Defragmenting physical memory

Most computer users are familiar with the concept of disk fragmentation, whereby over time, the free space on the disk is split into small blocks scattered among the in-use blocks. A similar problem occurs as the OS allocates and frees pieces of physical memory; as time passes, the system's physical memory can become fragmented. Eventually, even though there might be a significant amount of memory free in total, it's fragmented so that a request for a large piece of contiguous memory will fail.

Contiguous memory is often required for device drivers if the device uses DMA. The normal workaround is to ensure that all device drivers are initialized early (before memory is fragmented) and that they hold onto their memory. This is a harsh restriction, particularly for embedded systems that might want to use different drivers depending on the actions of the user; starting all possible device drivers simultaneously may not be feasible.

The algorithms that QNX Neutrino uses to allocate physical memory help to significantly reduce the amount of fragmentation that occurs. However, no matter how smart these algorithms might be, specific application behavior can result in fragmented free memory. Consider a completely degenerate application that routinely allocates 8 KB of memory and then frees half of it. If such an application runs long enough, it will reach a point where half of the system memory is free, but no free block is larger than 4 KB.

Thus, no matter how good our allocation routines are at avoiding fragmentation, in order to satisfy a request for contiguous memory, it may be necessary to run some form of defragmentation algorithm.

The term "fragmentation" can apply to both in-use memory and free memory:

Memory that's in use by an application is considered to be fragmented if it's discontiguous (that is, a large allocation is satisfied with a number of smaller blocks of memory from different locations in the physical address map).
Free memory is considered to be fragmented if it consists of small blocks separated by blocks of memory that are in use.

In disk-based filesystems, fragmentation of in-use blocks is most important, as it impacts the read and write performance of the device. Fragmentation of free blocks is important only in that it leads to fragmentation of in-use blocks as new blocks are allocated. In general, users of disk-based systems don't care about allocating contiguous blocks, except as it impacts performance.

For the QNX Neutrino memory system, both forms of fragmentation are important but for different reasons:

If in-use memory is fragmented, it prevents the memory subsystem from using large page sizes to map the memory, which in turn leads to poorer performance than might otherwise occur. (Some architectures don't support large page sizes; on these architectures, fragmentation of in-use memory is irrelevant.)
If free memory is fragmented, it prevents an application from allocating contiguous memory, which in turn might lead to complete failure of the application.

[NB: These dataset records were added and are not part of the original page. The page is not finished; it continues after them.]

-- ==== Sys2Proof/Tests/Slice0.lean ====
section
/-! SUPPORT. The model's own tests. Every expected result is a vector or a worked example of the
spec: V, S and T numbers are those of 95_test_vectors.md, other sources are named. The last part
gives, for each statement of the obligations that has hypotheses, a witness that meets them. -/

namespace Sys2Proof.Tests

open Sys2Proof.Machine

/-! ### Helpers -/

/-- A 16-byte header with these bytes at offsets 4 to 8 and seven zero bytes after them. -/
def header (prgn chrn f6 f7 ramb : Byte) : List Byte :=
  [0x4E, 0x45, 0x53, 0x1A, prgn, chrn, f6, f7, ramb, 0, 0, 0, 0, 0, 0, 0]

/-- Image D of 95_test_vectors.md section 2.0. -/
def imageD : List Byte :=
  [0x4E, 0x45, 0x53, 0x1A, 0x00, 0x00, 0x02, 0xFF, 0x00, 0xAA, 0xBB, 0xCC, 0xDD, 0xEE, 0xFF, 0x11]

/-- Idle, with one command pending. -/
def idle (w : CommandWord) (bulk : List Byte) : State :=
  { ready := false, img := [], input := [.command ⟨w, bulk⟩], responses := [] }

/-- Ready with this image, with one command pending. -/
def ready (bytes : List Byte) (w : CommandWord) : State :=
  { ready := true, img := Memory.ofBytes bytes, input := [.command ⟨w, []⟩], responses := [] }

/-- The response a step gives, when it gives one and answers a next state. -/
def answer (s : State) : Option Response :=
  match step s with
  | .next t => t.responses.getLast?
  | .fault _ => none
  | .refused _ => none

/-- `ready`, `IMG` and `LEN` after a step. -/
def blockAfter (s : State) : Option (Bool × Memory × Nat) :=
  match step s with
  | .next t => some (t.ready, t.img, t.len)
  | .fault _ => none
  | .refused _ => none

/-! ### Decoding: words written out from R81 to R86 (V140 to V161) -/

theorem test_decode_words_n : decode 0x01000000 = .instr .decode ∧
    decode 0x02000000 = .instr .reset ∧ decode 0x10000000 = .instr .prgcnt ∧
    decode 0x11000000 = .instr .chrcnt ∧ decode 0x12000000 = .instr .mirror ∧
    decode 0x13000000 = .instr .battery ∧ decode 0x14000000 = .instr .trainer ∧
    decode 0x15000000 = .instr .mapper ∧ decode 0x16000000 = .instr .ramcnt ∧
    decode 0x24000000 = .instr .trnslice ∧ decode 0x25000000 = .instr .title := by decide

theorem test_decode_words_i : decode 0x2000FFFF = .instr (.prgoff 65535) ∧
    decode 0x21001234 = .instr (.chroff 4660) ∧ decode 0x22000100 = .instr (.prgslice 256) ∧
    decode 0x23000001 = .instr (.chrslice 1) := by decide

theorem test_decode_words_t : decode 0x26000203 = .instr (.tile 3 2) ∧
    decode 0x2601FF00 = .instr (.tile 0 511) ∧ decode 0x26FFFFFF = .instr (.tile 255 65535) := by
  decide
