-- ==== Sys2Proof/Machine/Dispatch.lean ====
section
/-! DEFINITION. One arm for each command (R81). -/

namespace Sys2Proof.Machine

def exec (i : Instr) (s : State) : Host.Outcome State Fault Refusal :=
  match i with
  | .encBlock => Sys2Proof.Machine.execEncBlock s
  | .decBlock => Sys2Proof.Machine.execDecBlock s
  | .encBuf => Sys2Proof.Machine.execEncBuf s
  | .decBuf => Sys2Proof.Machine.execDecBuf s

end Sys2Proof.Machine
end

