-- ==== Sys2Proof/Machine/HostAccess.lean ====
section
/-! DEFINITION. Host register access (42_register_access.md): the register map (R21), which accesses are transactions
(R180, R181), what a read returns (R183) and what a write does, idle (R184), busy (R185) and at `STATUS` (R187). -/

namespace Sys2Proof.Machine

/-- The offset of a register in the window (R21). -/
def regOffset (r : Reg) : Nat :=
  match r with
  | .id => 0x00
  | .ctrl => 0x04
  | .status => 0x08
  | .cmd => 0x0C
  | .rounds => 0x10
  | .key0 => 0x14
  | .key1 => 0x18
  | .key2 => 0x1C
  | .key3 => 0x20
  | .v0 => 0x24
  | .v1 => 0x28
  | .addr => 0x2C
  | .size => 0x30
  | .progress => 0x34
  | .faultAddr => 0x38

/-- The register at an offset, none where the offset is reserved (R21, R34). -/
def regAt (off : Nat) : Option Reg :=
  match off with
  | 0x00 => some .id
  | 0x04 => some .ctrl
  | 0x08 => some .status
  | 0x0C => some .cmd
  | 0x10 => some .rounds
  | 0x14 => some .key0
  | 0x18 => some .key1
  | 0x1C => some .key2
  | 0x20 => some .key3
  | 0x24 => some .v0
  | 0x28 => some .v1
  | 0x2C => some .addr
  | 0x30 => some .size
  | 0x34 => some .progress
  | 0x38 => some .faultAddr
  | _ => none

/-- What an access of the host's bus reaches. -/
inductive Target where
  /-- An address outside the window: not a transaction of this engine (R61). -/
  | outside
  /-- An access of another width or alignment: an error response (R181). -/
  | erroneous
  /-- A reserved offset (R34). -/
  | reserved
  /-- A register. -/
  | register (r : Reg)
deriving DecidableEq, Repr

/-- What the access reaches: the window is `REG_BASE .. REG_BASE + 0xFF` (R61), a transaction is 32 bits wide at a
multiple of 4 (R180). -/
def accessTarget (base : Nat) (a : Access) : Target :=
  if a.addr < base ∨ base + 0x100 ≤ a.addr then .outside
  else if a.bytes ≠ 4 ∨ (a.addr - base) % 4 ≠ 0 then .erroneous
  else
    match regAt (a.addr - base) with
    | some r => .register r
    | none => .reserved

/-- The access that reaches a register: 32 bits at `REG_BASE + offset` (R85, R180). -/
def regAccess (base : Nat) (r : Reg) : Access := { addr := base + regOffset r, bytes := 4 }

/-- What a host read of a register returns, in every phase (R183). -/
def readReg (r : Reg) (s : State) : Word :=
  match r with
  | .id => idWord s.build
  | .ctrl => ctrlWord s.regs
  | .status => statusWord s
  | .cmd => 0#32
  | .rounds => s.regs.rounds
  | .key0 => 0#32
  | .key1 => 0#32
  | .key2 => 0#32
  | .key3 => 0#32
  | .v0 => s.regs.v0
  | .v1 => s.regs.v1
  | .addr => s.regs.addr
  | .size => s.regs.size
  | .progress => s.regs.progress
  | .faultAddr => s.regs.faultAddr

/-- Reading `STATUS` while no command is in flight observes the end of the last one (R71, R234). -/
def observesEnd (r : Reg) (s : State) : Bool := r == .status && !s.busy

/-- A host read (R181, R183). No register changes by being read (R182). -/
def hostRead (a : Access) (s : State) : State :=
  match accessTarget s.plat.regBase a with
  | .outside => s.respond .notTaken
  | .erroneous => s.respond (.error 0#32)
  | .reserved => s.respond (.data 0#32)
  | .register r =>
    let t := s.respond (.data (readReg r s))
    if observesEnd r s then t.closeWindows else t

/-- A host write of `d` at a register other than `CMD` while the engine is idle (R184). -/
def writeRegIdle (r : Reg) (d : Word) (s : State) : State :=
  match r with
  | .id => s
  | .ctrl => s.setRegs (s.regs.writeCtrl d)
  | .status => s.acknowledge d
  | .cmd => s
  | .rounds => s.setRegs { s.regs with rounds := d }
  | .key0 => s.setRegs { s.regs with key := { s.regs.key with k0 := d } }
  | .key1 => s.setRegs { s.regs with key := { s.regs.key with k1 := d } }
  | .key2 => s.setRegs { s.regs with key := { s.regs.key with k2 := d } }
  | .key3 => s.setRegs { s.regs with key := { s.regs.key with k3 := d } }
  | .v0 => s.setRegs { s.regs with v0 := d }
  | .v1 => s.setRegs { s.regs with v1 := d }
  | .addr => s.setRegs { s.regs with addr := d }
  | .size => s.setRegs { s.regs with size := d }
  | .progress => s
  | .faultAddr => s

/-- A host write of `d` at a register while the engine is busy (R185, R187). -/
def writeRegBusy (r : Reg) (d : Word) (s : State) : State :=
  match r with
  | .id => s
  | .ctrl => s.dropWrite
  | .status => s.acknowledge d
  | .cmd => s.dropWrite
  | .rounds => s.dropWrite
  | .key0 => s.dropWrite
  | .key1 => s.dropWrite
  | .key2 => s.dropWrite
  | .key3 => s.dropWrite
  | .v0 => s.dropWrite
  | .v1 => s.dropWrite
  | .addr => s.dropWrite
  | .size => s.dropWrite
  | .progress => s
  | .faultAddr => s

/-- A host write of `d`, but for a write at `CMD` while idle, which issues a command (R186). -/
def hostWrite (a : Access) (d : Word) (s : State) : State :=
  match accessTarget s.plat.regBase a with
  | .outside => s.respond .notTaken
  | .erroneous => s.respond (.error 0#32)
  | .reserved => s.respond .written
  | .register r => (if s.busy then writeRegBusy r d s else writeRegIdle r d s).respond .written

/-- The access is a write at `CMD` that issues a command: the engine is idle (R186). -/
def issuesCommand (a : Access) (s : State) : Bool :=
  !s.busy && accessTarget s.plat.regBase a == .register .cmd

/-- The host looks at the interrupt output (R207). Seeing it at 1 observes the end of the command (R71). -/
def hostIrq (s : State) : State :=
  let t := s.respond (.irq s.irq)
  if s.irq then t.closeWindows else t

end Sys2Proof.Machine
end

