/-- R148, with 41_buffer_cipher.md section 2's writes: one engine step of `BUF_WRITE` stores byte `beat` of
`store32(W0) ++ store32(W1)` at `LBASE + 8*BIDX + beat` and nothing else in memory; after the eighth byte `PROGRESS`
becomes `BIDX + 1`, and at no other time; then the next block starts, or the command completes `OK`. That the internal
registers keep their values at the end is the model's choice (log entry 5), and so is that the eighth write, `PROGRESS`
and the next block's start or the end are one step (log entry 28). -/
def Obligations.BufferWritesOneByteAStep : Prop :=
  ∀ (s : State) (i : Instr), i = .encBuf ∨ i = .decBuf → s.eng.phase = .bufWrite → s.eng.lop = i →
    s.mem.wf → s.eng.byteAddr < 2 ^ 32 → platformReply s.plat .write s.eng.byteAddr = .completes →
    ∃ t, exec i s = .next t ∧
      t.mem.read s.eng.byteAddr = blockByte s.build.order ⟨s.eng.w0, s.eng.w1⟩ s.eng.beat.val ∧
      (∀ a, a ≠ s.eng.byteAddr → t.mem.read a = s.mem.read a) ∧ t.world = s.world ∧
      (s.eng.beat ≠ 7 → t.regs = s.regs ∧ t.eng = { s.eng with beat := s.eng.beat + 1 }) ∧
      (s.eng.beat = 7 → s.eng.bidx.toNat + 1 < s.eng.lnb.toNat →
        t.regs = { s.regs with progress := BitVec.ofNat 32 (s.eng.bidx.toNat + 1) } ∧
        t.eng = { s.eng with bidx := s.eng.bidx + 1#30, beat := 0, phase := .bufRead }) ∧
      (s.eng.beat = 7 → s.eng.lnb.toNat ≤ s.eng.bidx.toNat + 1 →
        t.regs = { s.regs with
          progress := BitVec.ofNat 32 (s.eng.bidx.toNat + 1), done := true, err := .ok } ∧
        t.eng = { s.eng with phase := .idle })

/-- R154, R211, with R67: a bus error on a byte access ends the command with `BUS_ERROR` and the byte's address in
`FAULTADDR`, `PROGRESS` as it was; a read leaves memory as it was, a write leaves at its byte the old value or the one
written. -/
def Obligations.BusErrorEndsTheCommand : Prop :=
  ∀ (s : State) (i : Instr), i = .encBuf ∨ i = .decBuf → s.eng.lop = i → s.mem.wf → s.eng.byteAddr < 2 ^ 32 →
    (s.eng.phase = .bufRead → platformReply s.plat .read s.eng.byteAddr = .busError →
      ∃ t, exec i s = .next t ∧ t.mem = s.mem ∧ t.eng.phase = .idle ∧ t.regs = { s.regs with
        faultAddr := BitVec.ofNat 32 s.eng.byteAddr, done := true, err := .busError }) ∧
    (s.eng.phase = .bufWrite → platformReply s.plat .write s.eng.byteAddr = .busError →
      ∃ t, exec i s = .next t ∧ t.eng.phase = .idle ∧
        t.regs = { s.regs with
          faultAddr := BitVec.ofNat 32 s.eng.byteAddr, done := true, err := .busError } ∧
        (∀ a, a ≠ s.eng.byteAddr → t.mem.read a = s.mem.read a) ∧
        (t.mem.read s.eng.byteAddr = s.mem.read s.eng.byteAddr ∨
         t.mem.read s.eng.byteAddr = blockByte s.build.order ⟨s.eng.w0, s.eng.w1⟩ s.eng.beat.val))

/-- 70_reset_and_hazards.md section 4: an access that is never answered leaves the engine busy for ever: without an
event, every later state is the same. -/
def Obligations.UnansweredAccessHangsTheEngine : Prop :=
  ∀ (s : State) (n : Nat), s.Inv → s.world.inputs = [] →
    (s.eng.phase = .bufRead ∧ platformReply s.plat .read s.eng.byteAddr = .neverAnswers) ∨
    (s.eng.phase = .bufWrite ∧ platformReply s.plat .write s.eng.byteAddr = .neverAnswers) →
    Host.Core.run Sys2Proof.core n s = .next s
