-- ==== Sys2Proof/Laws/Buffer.lean ====
section
/-! SUPPORT. The block iterator's operations: what reading or writing one byte does, and what the bytes of a block do to
memory. -/

namespace Sys2Proof.Machine

theorem Fin8.val_succ {b : Fin 8} (h : b ≠ 7) : (b + 1).val = b.val + 1 ∧ b.val < 7 := by
  revert b; decide

/-- What the arrival of a byte leaves alone: all but the internal state. -/
theorem byteRead_frame (d : Direction) (s : State) :
    (byteRead d s).build = s.build ∧ (byteRead d s).plat = s.plat ∧ (byteRead d s).regs = s.regs ∧
    (byteRead d s).mem = s.mem ∧ (byteRead d s).world = s.world := by
  unfold byteRead
  simp only
  split <;> exact ⟨rfl, rfl, rfl, rfl, rfl⟩

/-- What the arrival of a byte comes to: the next byte of the group, or the start of the rounds (R145). -/
theorem byteRead_cases (d : Direction) (s : State) :
    (s.eng.beat ≠ 7 ∧ byteRead d s = s.setEng { s.eng with
      rbuf := s.eng.rbuf.set s.eng.beat.val (s.mem.read s.eng.byteAddr) s.eng.beat.isLt, beat := s.eng.beat + 1 }) ∨
    (s.eng.beat = 7 ∧ byteRead d s = s.setEng (Engine.startRounds d
      (loadBlock s.build.order (s.eng.rbuf.set s.eng.beat.val (s.mem.read s.eng.byteAddr) s.eng.beat.isLt)) .bufRounds
      { s.eng with
        rbuf := s.eng.rbuf.set s.eng.beat.val (s.mem.read s.eng.byteAddr) s.eng.beat.isLt, beat := 0 })) := by
  unfold byteRead
  simp only
  split
  · next h => exact .inr ⟨h, rfl⟩
  · next h => exact .inl ⟨h, rfl⟩

/-- The memory after a byte has been written. -/
theorem byteWritten_mem (s : State) : (byteWritten s).mem = s.mem.write s.eng.byteAddr (outByte s) := by
  unfold byteWritten nextBlock
  simp only
  split
  · split <;> rfl
  · rfl

/-- What the writing of a byte comes to: the next byte of the group, the next block, or the end of the command (R145,
R148). -/
theorem byteWritten_cases (s : State) :
    (s.eng.beat ≠ 7 ∧ byteWritten s =
      (s.setMem (s.mem.write s.eng.byteAddr (outByte s))).setEng { s.eng with beat := s.eng.beat + 1 }) ∨
    (s.eng.beat = 7 ∧ s.eng.bidx.toNat + 1 < s.eng.lnb.toNat ∧ byteWritten s =
      ((s.setMem (s.mem.write s.eng.byteAddr (outByte s))).setRegs
        { s.regs with progress := BitVec.ofNat 32 (s.eng.bidx.toNat + 1) }).setEng
          { s.eng with bidx := s.eng.bidx + 1#30, beat := 0, phase := .bufRead }) ∨
    (s.eng.beat = 7 ∧ s.eng.lnb.toNat ≤ s.eng.bidx.toNat + 1 ∧ byteWritten s =
      ((s.setMem (s.mem.write s.eng.byteAddr (outByte s))).setRegs
        { s.regs with progress := BitVec.ofNat 32 (s.eng.bidx.toNat + 1) }).complete) := by
  have h7 (h : s.eng.beat = 7) :
      byteWritten s = nextBlock (s.setMem (s.mem.write s.eng.byteAddr (outByte s))) := if_pos h
  by_cases h : s.eng.beat = 7
  · by_cases hn : s.eng.bidx.toNat + 1 < s.eng.lnb.toNat
    · exact .inr (.inl ⟨h, hn, (h7 h).trans (if_pos hn)⟩)
    · exact .inr (.inr ⟨h, by omega, (h7 h).trans (if_neg hn)⟩)
  · exact .inl ⟨h, if_neg h⟩

/-- A write that was not completed changes at most its byte, to the byte written (R67). -/
theorem halfWrite_read {s : State} (hm : s.mem.wf) (a x : Nat) (b : Byte) :
    (s.halfWrite a b).mem.read x = s.mem.read x ∨ (x = a ∧ (s.halfWrite a b).mem.read x = b) := by
  rw [State.halfWrite_mem]
  split
  · rw [Memory.read_write hm.1]
    split
    · next h => exact .inr ⟨h, rfl⟩
    · exact .inl rfl
  · exact .inl rfl

/-- A read after the bytes `j .. j+n-1` of a block have been stored. -/
theorem storeBytes_read {o : ByteOrder} {b : Block} {n j : Nat} {m : Memory} {a x : Nat}
    (hm : m.Pairwise (fun c d => c.1 < d.1)) :
    (storeBytes o b a n j m).read x =
      if a + j ≤ x ∧ x < a + j + n then blockByte o b (x - a) else m.read x := by
  induction n generalizing j m with
  | zero => simp [storeBytes]
  | succ n ih =>
    rw [storeBytes, ih (Memory.pairwise_write _ _ hm), Memory.read_write hm]
    by_cases h1 : x = a + j
    · subst h1
      rw [if_neg (by omega), if_pos rfl, if_pos (by omega)]
      congr 1
      omega
    · rw [if_neg h1]
      split <;> split <;> first | rfl | omega

/-- Storing bytes inside the address space keeps memory's canonical form. -/
theorem storeBytes_wf {o : ByteOrder} {b : Block} {n j : Nat} {m : Memory} {a : Nat} (hm : m.wf)
    (h : a + j + n ≤ Config.addrSpace) : (storeBytes o b a n j m).wf := by
  induction n generalizing j m with
  | zero => exact hm
  | succ n ih => exact ih (Memory.wf_write _ hm (by omega)) (by omega)

/-- Transforming a block in place leaves the bytes outside it alone. -/
theorem cipherBlock_read_other {bd : Build} {d : Direction} {k : Key} {r : Word} {a : Nat} {m : Memory}
    (hm : m.Pairwise (fun c d => c.1 < d.1)) {x : Nat} (h : x < a ∨ a + 8 ≤ x) :
    (cipherBlock bd d k r a m).read x = m.read x := by
  rw [cipherBlock, storeBytes_read hm, if_neg (by omega)]

theorem cipherBlock_wf {bd : Build} {d : Direction} {k : Key} {r : Word} {a : Nat} {m : Memory} (hm : m.wf)
    (h : a + 8 ≤ Config.addrSpace) : (cipherBlock bd d k r a m).wf := storeBytes_wf hm (by omega)

theorem cipherBlocks_wf {bd : Build} {d : Direction} {k : Key} {r : Word} {n a : Nat} {m : Memory} (hm : m.wf)
    (h : a + 8 * n ≤ Config.addrSpace) : (cipherBlocks bd d k r n a m).wf := by
  induction n generalizing a m with
  | zero => exact hm
  | succ n ih => exact ih (cipherBlock_wf hm (by omega)) (by omega)

/-- A block is read from bytes that read alike. -/
theorem blockAt_congr {o : ByteOrder} {m n : Memory} {a : Nat} (h : ∀ j, j < 8 → m.read (a + j) = n.read (a + j)) :
    blockAt o m a = blockAt o n a := by
  have h0 := h 0 (by omega)
  have h1 := h 1 (by omega)
  have h2 := h 2 (by omega)
  have h3 := h 3 (by omega)
  have h4 := h 4 (by omega)
  have h5 := h 5 (by omega)
  have h6 := h 6 (by omega)
  have h7 := h 7 (by omega)
  rw [Nat.add_zero] at h0
  unfold blockAt
  rw [h0, h1, h2, h3, h4, h5, h6, h7]

end Sys2Proof.Machine
end

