-- ==== Sys2Proof/Laws/Step.lean ====
section
/-! SUPPORT. What one step can do: the engine's turn, the issue of a command, each event; and what a host access
reaches. -/

namespace Sys2Proof.Machine

/-! ### The step -/

theorem step_nil {s : State} (h : s.world.inputs = []) : step s = engineTurn s := by unfold step; rw [h]

theorem step_cons {s : State} {e : Event} {es : List Event} (h : s.world.inputs = e :: es) :
    step s = takeEvent e (s.withInputs es) := by unfold step; rw [h]

/-- If a step answers a next state, it is the engine's turn or the next event. -/
theorem step_next {s t : State} (h : step s = .next t) :
    (s.world.inputs = [] ∧ engineTurn s = .next t) ∨
    ∃ e es, s.nextEvent e es ∧ takeEvent e (s.withInputs es) = .next t := by
  unfold step at h
  split at h
  · next hi => exact .inl ⟨hi, h⟩
  · next e es hi => exact .inr ⟨e, es, hi, h⟩

/-- If the engine's turn answers a next state, the engine had nothing to do, or the command in flight took a step. -/
theorem engineTurn_next {s t : State} (h : engineTurn s = .next t) :
    ((s.world.resetLine = true ∨ s.eng.phase = .idle) ∧ t = s) ∨
    (s.world.resetLine = false ∧ s.eng.phase ≠ .idle ∧ ∃ u, exec s.eng.lop s = .next u ∧ t = settleRaces u) := by
  unfold engineTurn at h
  split at h
  · next hc => cases h; exact .inl ⟨hc, rfl⟩
  · next hc =>
    rw [not_or] at hc
    cases hx : exec s.eng.lop s with
    | next u => rw [hx] at h; cases h; exact .inr ⟨by simpa using hc.1, hc.2, u, rfl, rfl⟩
    | fault f => rw [hx] at h; cases h
    | refused r => rw [hx] at h; cases h

theorem engineTurn_busy {s u : State} (hr : s.world.resetLine = false) (hp : s.eng.phase ≠ .idle)
    (h : exec s.eng.lop s = .next u) : engineTurn s = .next (settleRaces u) := by
  unfold engineTurn
  rw [if_neg (by simp [hr, hp]), h]

theorem engineTurn_idle {s : State} (h : s.world.resetLine = true ∨ s.eng.phase = .idle) : engineTurn s = .next s :=
  if_pos h

/-- If a meaning answers a next state, the command was accepted, took a step, or was turned away. -/
theorem exec_next {i : Instr} {s t : State} (h : exec i s = .next t) :
    (s.eng.phase = .idle ∧ isBlockCommand i = true ∧ t = startBlock i (directionOf i) s) ∨
    (s.eng.phase = .idle ∧ isBufferCommand i = true ∧ t = startBuffer i s) ∨
    (s.eng.phase ≠ .idle ∧ s.eng.lop = i ∧ isBlockCommand i = true ∧ advanceBlock (directionOf i) s = .next t) ∨
    (s.eng.phase ≠ .idle ∧ s.eng.lop = i ∧ isBufferCommand i = true ∧ advanceBuffer (directionOf i) s = .next t) ∨
    (s.eng.phase ≠ .idle ∧ s.eng.lop ≠ i ∧ t = s.dropWrite) := by
  by_cases hp : s.eng.phase = .idle
  · rcases block_or_buffer i with hi | hi
    · rw [exec_block hi, withEngine_idle hp] at h
      cases h; exact .inl ⟨hp, isBlockCommand_iff.mpr hi, rfl⟩
    · rw [exec_buffer hi, withEngine_idle hp] at h
      cases h; exact .inr (.inl ⟨hp, isBufferCommand_iff.mpr hi, rfl⟩)
  · by_cases hl : s.eng.lop = i
    · rcases block_or_buffer i with hi | hi
      · rw [exec_block hi, withEngine_inFlight hp hl] at h
        exact .inr (.inr (.inl ⟨hp, hl, isBlockCommand_iff.mpr hi, h⟩))
      · rw [exec_buffer hi, withEngine_inFlight hp hl] at h
        exact .inr (.inr (.inr (.inl ⟨hp, hl, isBufferCommand_iff.mpr hi, h⟩)))
    · rcases block_or_buffer i with hi | hi
      · rw [exec_block hi, withEngine_turnedAway hp hl] at h
        cases h; exact .inr (.inr (.inr (.inr ⟨hp, hl, rfl⟩)))
      · rw [exec_buffer hi, withEngine_turnedAway hp hl] at h
        cases h; exact .inr (.inr (.inr (.inr ⟨hp, hl, rfl⟩)))

/-- Acceptance always answers a next state. -/
theorem exec_idle {s : State} (i : Instr) (h : s.eng.phase = .idle) : ∃ t, exec i s = .next t := by
  rcases block_or_buffer i with hi | hi
  · exact ⟨_, by rw [exec_block hi, withEngine_idle h]⟩
  · exact ⟨_, by rw [exec_buffer hi, withEngine_idle h]⟩

/-! ### The events -/

theorem takeEvent_regRead {a : Access} {s : State} (h : s.world.resetLine = false) :
    takeEvent (.regRead a) s = .next (hostRead a s) := by simp [takeEvent, h]

theorem takeEvent_regRead_reset {a : Access} {s : State} (h : s.world.resetLine = true) :
    takeEvent (.regRead a) s = .next (s.respond .notTaken) := by simp [takeEvent, h]

theorem takeEvent_regWrite_reset {a : Access} {d : Word} {s : State} (h : s.world.resetLine = true) :
    takeEvent (.regWrite a d) s = .next (s.respond .notTaken) := by simp [takeEvent, h]

theorem takeEvent_regWrite {a : Access} {d : Word} {s : State} (h : s.world.resetLine = false)
    (hc : issuesCommand a s = false) : takeEvent (.regWrite a d) s = .next (hostWrite a d s) := by
  simp [takeEvent, h, hc]

theorem takeEvent_command {a : Access} {d : Word} {s : State} (h : s.world.resetLine = false)
    (hc : issuesCommand a s = true) : takeEvent (.regWrite a d) s = issueCommand d (s.respond .written) := by
  simp [takeEvent, h, hc]

theorem issueCommand_ok {w : Word} {i : Instr} (h : decode w = .ok i) (s : State) : issueCommand w s = exec i s := by
  unfold issueCommand; rw [h]

theorem issueCommand_error {w : Word} {e : DecodeError} (h : decode w = .error e) (s : State) :
    issueCommand w s = .next s.illegalWord := by
  unfold issueCommand; rw [h]

/-! ### Host accesses -/

theorem regAt_regOffset (r : Reg) : regAt (regOffset r) = some r := by cases r <;> rfl

theorem regOffset_lt (r : Reg) : regOffset r < 0x100 ∧ regOffset r % 4 = 0 := by cases r <;> decide

/-- What an aligned 32-bit access inside the window reaches. -/
theorem accessTarget_window (base off : Nat) (h4 : off % 4 = 0) (h : off < 0x100) :
    accessTarget base { addr := base + off, bytes := 4 } =
      match regAt off with | some r => .register r | none => .reserved := by
  unfold accessTarget
  have h1 : ¬ (base + off < base ∨ base + 0x100 ≤ base + off) := by omega
  simp only [h1, if_false, Nat.add_sub_cancel_left, h4]
  cases regAt off <;> simp

theorem accessTarget_regAccess (base : Nat) (r : Reg) : accessTarget base (regAccess base r) = .register r := by
  rw [regAccess, accessTarget_window base _ (regOffset_lt r).2 (regOffset_lt r).1, regAt_regOffset]

theorem accessTarget_erroneous {base : Nat} {a : Access} (h1 : base ≤ a.addr) (h2 : a.addr < base + 0x100)
    (h3 : a.bytes ≠ 4 ∨ (a.addr - base) % 4 ≠ 0) : accessTarget base a = .erroneous := by
  unfold accessTarget
  rw [if_neg (by omega), if_pos h3]

theorem regAt_eq_some {off : Nat} {r : Reg} (h : regAt off = some r) : off = regOffset r := by
  unfold regAt at h
  split at h <;> cases h <;> rfl

/-- The one access that reaches a register. -/
theorem accessTarget_register {base : Nat} {a : Access} {r : Reg} (h : accessTarget base a = .register r) :
    a = regAccess base r := by
  unfold accessTarget at h
  split at h
  · cases h
  · next h1 =>
    split at h
    · cases h
    · next h2 =>
      rw [not_or, not_not, not_not] at h2
      cases hr : regAt (a.addr - base) with
      | none => rw [hr] at h; cases h
      | some q =>
        rw [hr] at h
        cases h
        have := regAt_eq_some hr
        cases a
        simp only [regAccess, Access.mk.injEq] at *
        omega

theorem issuesCommand_iff {a : Access} {s : State} :
    issuesCommand a s = true ↔ s.eng.phase = .idle ∧ a = regAccess s.plat.regBase .cmd := by
  simp only [issuesCommand, Bool.and_eq_true, Bool.not_eq_true', beq_iff_eq, State.not_busy_iff]
  constructor
  · rintro ⟨h1, h2⟩; exact ⟨h1, accessTarget_register h2⟩
  · rintro ⟨h1, rfl⟩; exact ⟨h1, accessTarget_regAccess _ _⟩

To defragment free memory, the memory manager swaps memory that's in use for memory that's free, in such a way that the free memory blocks coalesce into larger blocks that are sufficient to satisfy a request for contiguous memory.

When an application allocates memory, it's provided by the operating system in quanta, 4-KB blocks of memory that exist on 4-KB boundaries. The operating system programs the MMU so that the application can reference the physical block of memory through a virtual address; during operation, the MMU translates a virtual address into a physical address.

For example, a request for 16 KB of memory is satisfied by allocating four 4-KB quanta. The operating system sets aside the four physical blocks for the application and configures the MMU to ensure that the application can reference them through a 16-KB contiguous virtual address. However, these blocks might not be physically contiguous; the operating system can arrange the MMU configuration (the virtual to physical mapping) so that non-contiguous physical addresses are accessed through contiguous virtual addresses.

The task of defragmentation consists of changing existing memory allocations and mappings to use different underlying physical pages. By swapping around the underlying physical quanta, the OS can consolidate the fragmented free blocks into contiguous runs. However, it's careful to avoid moving certain types of memory where the virtual-to-physical mapping can't safely be changed:

Memory allocated by the kernel and addressed through the one-to-one mapping area can't be moved, because the one-to-one mapping area defines the mapping of virtual to physical addresses, and the OS can't change the physical address without also changing the virtual address.
Memory that's locked by the application (see mlock() and mlockall()) can't be moved: by locking the memory, the application is indicating that moving the memory isn't acceptable.
An application that runs with I/O privileges (see the _NTO_TCTL_IO flag for ThreadCtl()) has all pages locked by default, because device drivers often require physical addresses.
Pages of memory that have mutex objects on them aren't currently moved. While it's possible to move these pages, mutex objects are registered with the kernel through their physical addresses, so moving a page with a mutex on it would require rehashing the mutex object in the kernel.

There are other times when memory can't be moved; see "Automatically marking memory as unmovable," below.

Defragmentation is done, if necessary, when an application allocates a piece of contiguous memory. The application does this through the mmap() call, providing MAP_PHYS | MAP_ANON flags. If it isn't possible to satisfy a MAP_PHYS allocation with contiguous memory, what happens depends on whether defragmentation is disabled or enabled:

If it's disabled, mmap() fails.
If it's enabled, the memory manager runs a memory-defragmentation algorithm that attempts to rearrange memory mappings across the system in order to allow the MAP_PHYS allocation to be satisfied.

Note: During the memory defragmentation, the thread calling mmap() is blocked. Compaction can take a significant amount of time (particularly on systems with large amounts of memory), but other system activities are mostly unaffected.

Since other system tasks are running simultaneously, the defragmentation algorithm takes into account that memory mappings can change while the algorithm is running.

Defragmenting is enabled by default. You can disable it by using the procnto command-line option -m~d, and enable it by using the -md option.